It uses disaggregated serving to separate the processing and generation phases of large language models (LLMs) on different GPUs, which allows each phase to be optimized independently for its specific needs and ensures maximum GPU resource utilization, the chipmaker explained.
The efficiency gain is made possible as Dynamo has the ability to map the knowledge that inference systems hold in memory from serving prior requests — known as KV cache — across potentially thousands of GPUs.
It then routes new inference requests to the GPUs that have the best knowledge match, avoiding costly re-computations and freeing up GPUs to respond to new incoming requests, the chipmaker explained.
Dynamo upgrades make it better than vLLM and SG Lang
Dynamo includes four upgrades over its predecessor that may help it reduce inference serving costs, including a GPU Planner, a Smart Router, a low latency Communication Library, and a Memory Manager.

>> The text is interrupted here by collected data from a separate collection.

/-- The Settings command under root on a module without a partner (R393, R416, R419, R428, R430, R496, R503). -/
def Obligations.SettingsCommands : Prop :=
  ∀ (s : State) (h : Hdr) (c : Fin 64), Arrives s h c → s.isRoot h = true → s.paired = false →
    (∀ nqn ctx, nqn.length ≤ 256 → (ctx ≠ 0 ∨ hostPath h = false) →
        exec (.hostBindingSet h nqn ctx) s = .next ((s.bindNqn nqn ctx).touchControl.okDw h 0 0) ∧ (s.bindNqn nqn ctx).bound nqn = some ctx)
    ∧ (∀ ctx, exec (.hostBindingGet h ctx) s
        = .next ((s.send (.c2hData h ((s.host.bind.filter fun b => b.2 == ctx).flatMap fun b => nqnBytes b.1))).ok h))
    ∧ (∀ gib, gib ≤ 16384 → s.usedPages .t3 ≤ gib * 16384 → s.nsBlocks + 262144 * gib ≤ 917 * 2 ^ 28 →
        exec (.spillAreaSet h gib) s = .next (({ s with tiers := { s.tiers with spillGib := gib } }).touchControl.okDw h 0 0))
    ∧ exec (.spillAreaGet h) s = .next (s.okDw h (BitVec.ofNat 32 s.tiers.spillGib) 0)
    ∧ (∀ slot key, s.overTls h = true → key.extractLsb' 0 256 ≠ key.extractLsb' 256 256 →
        exec (.keyInstall h slot key) s
          = .next (({ s with host := { s.host with keys := assocPut slot.val key s.host.keys } }).touchControl.okDw h 0 0))
    ∧ (∀ slot, exec (.keyClear h slot) s
        = .next (({ s with host := { s.host with keys := assocErase slot.val s.host.keys } }).touchControl.okDw h 0 0))
    ∧ (∀ domain transport, domain ≤ 127 → transport ≤ 2 →
        exec (.timeSet h domain transport) s = .next (({ s with ptp := { s.ptp with domain, transport } }).touchControl.okDw h 0 0))
    ∧ exec (.timeGet h) s = .next (s.okDw h (BitVec.ofNat 32 (s.ptp.domain + 256 * s.ptp.transport)) 0)
    ∧ exec (.soloWritePolicySet h true) s = .next (({ s with twin := { s.twin with refuse := true } }).touchControl.okDw h 0 0)
    ∧ (Gives (.soloWritePolicySet h false) s fun t => t.twin.refuse = false ∧ ∀ e ∈ t.sched.execs, e.phase ≠ .policyWait)
    ∧ exec (.soloWritePolicyGet h) s = .next (s.okDw h (if s.twin.refuse then 1 else 0) 0)
    ∧ (∀ data, data.length = 256 →
        exec (.witnessSet h data) s = .next (({ s with twin := { s.twin with witness := data } }).touchControl.okDw h 0 0))
    ∧ exec (.witnessGet h) s = .next ((s.send (.c2hData h ((s.twin.witness ++ zeros 256).take 256))).ok h)

/-- A command marked root that does not come from context 0 over an authenticated connection completes with Access
Denied and changes nothing else but the log ring, where a refused write of root-settable fields leaves an entry (R15); key installation without TLS is denied to everyone on a host's connection (R416, R423). -/
def Obligations.RootOnly : Prop :=
  (∀ (s : State) (h : Hdr) (k : Ctrl) (n g : Nat) (c : Fin 64) (slot : Fin 256) (key : BitVec 512) (data : List Byte)
      (w : W32) (img : FwImage), OnHost s h k → Arrives s h k.ctx → (k.ctx ≠ 0 ∨ k.auth = false) →
      ∀ i ∈ [Instr.pair h [n], .unpair h w, .startResilvering h w, .returnDeclarerRoles h, .handGroup h w, .clearPairRecords h n,
             .hostBindingSet h [n] c, .hostBindingGet h c, .spillAreaSet h n,
             .spillAreaGet h, .keyInstall h slot key, .keyClear h slot, .timeSet h n g, .timeGet h, .soloWritePolicySet h true,
             .soloWritePolicyGet h, .witnessSet h data, .witnessGet h, .firmwareImageDownload h n g img, .firmwareCommit h n g],
        exec i s = .next (s.post h 2 0x86 0 0))
  ∧ (∀ (s : State) (h : Hdr) (k : Ctrl) (r : RegSel) (v : W64) (q : W32) (slot : Fin 64) (n : Fin 4) (m : Fin 8) (src : Fin 256) (c : Fin 64)
      (entry : BitVec 4096) (x y : Nat), OnHost s h k → Arrives s h k.ctx → (k.ctx ≠ 0 ∨ k.auth = false) →
      ∀ i ∈ [Instr.faultInject h src x y, .partitionTableUpdate h c entry, .registerWrite h r v, .stepBudgetWrite h v, .powerCapWrite h v, .scaleSlotWrite h slot q v, .faultFirstClear h v,
             .faultStickyClear h n v, .faultInjectionWrite h src v, .traceControlWrite h v, .traceEnableWrite h m v, .lampWrite h v,
             .phyStatClear h v],
        Gives i s fun t => t.host.cq = (s.post h 2 0x86 0 0).host.cq ∧ { t with host := s.host } = s)
  ∧ (∀ (s : State) (h : Hdr) (k : Ctrl) (slot : Fin 256) (key : BitVec 512), OnHost s h k → Arrives s h k.ctx → k.tls = false →
      exec (.keyInstall h slot key) s = .next (s.post h 2 0x86 0 0))

/-- A partition table update of another context than 0 with no reserved bit set waits for the revocation of the epoch that it
starts (R270 to R272, R427); a Fault Inject command sets its source's mask and count (R426). -/
def Obligations.PartitionAndInjection : Prop :=
  ∀ (s : State) (h : Hdr) (k : Ctrl), OnHost s h k → Arrives s h k.ctx → s.isRoot h = true →
    (∀ (ctx : Fin 64) entry, ctx ≠ 0 → reservedSet entry.toNat = false → s.part.next = none →
        Gives (.partitionTableUpdate h ctx entry) s fun t => t.part.next = some (s.part.epoch + 1, ctx, entry)
          ∧ t.part.entries = s.part.entries ∧ (∃ o ∈ t.host.cmds, o.hdr = h ∧ o.wait = .revoke) ∧ t.host.cq = s.host.cq)
    ∧ (∀ (ctx : Fin 64) entry, (ctx = 0 ∨ reservedSet entry.toNat = true) →
        exec (.partitionTableUpdate h ctx entry) s = .next (s.post h 0 2 0 0))
    ∧ (∀ (src : Fin 256) mask count, 0 < count → count ≤ 255 → sourceUnit src.val = none →
        exec (.faultInject h src mask count) s
          = .next (({ s with flt := { s.flt with inj := assocPut src.val (BitVec.ofNat 8 mask, count) s.flt.inj } }).ok h))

While the GPU Planner gives enterprises the ability to use Dynamo to add, remove, and reallocate GPUs in response to fluctuating request volumes and types to avoid over and under-provisioning of GPUs, the low latency Communication Library enables GPU-to-GPU communication and faster data transfer.
The Smart Router upgrade, on the other hand, will allow enterprises to use Dynamo to pinpoint specific GPUs in large clusters that can minimize response computations and route queries, Nvidia said.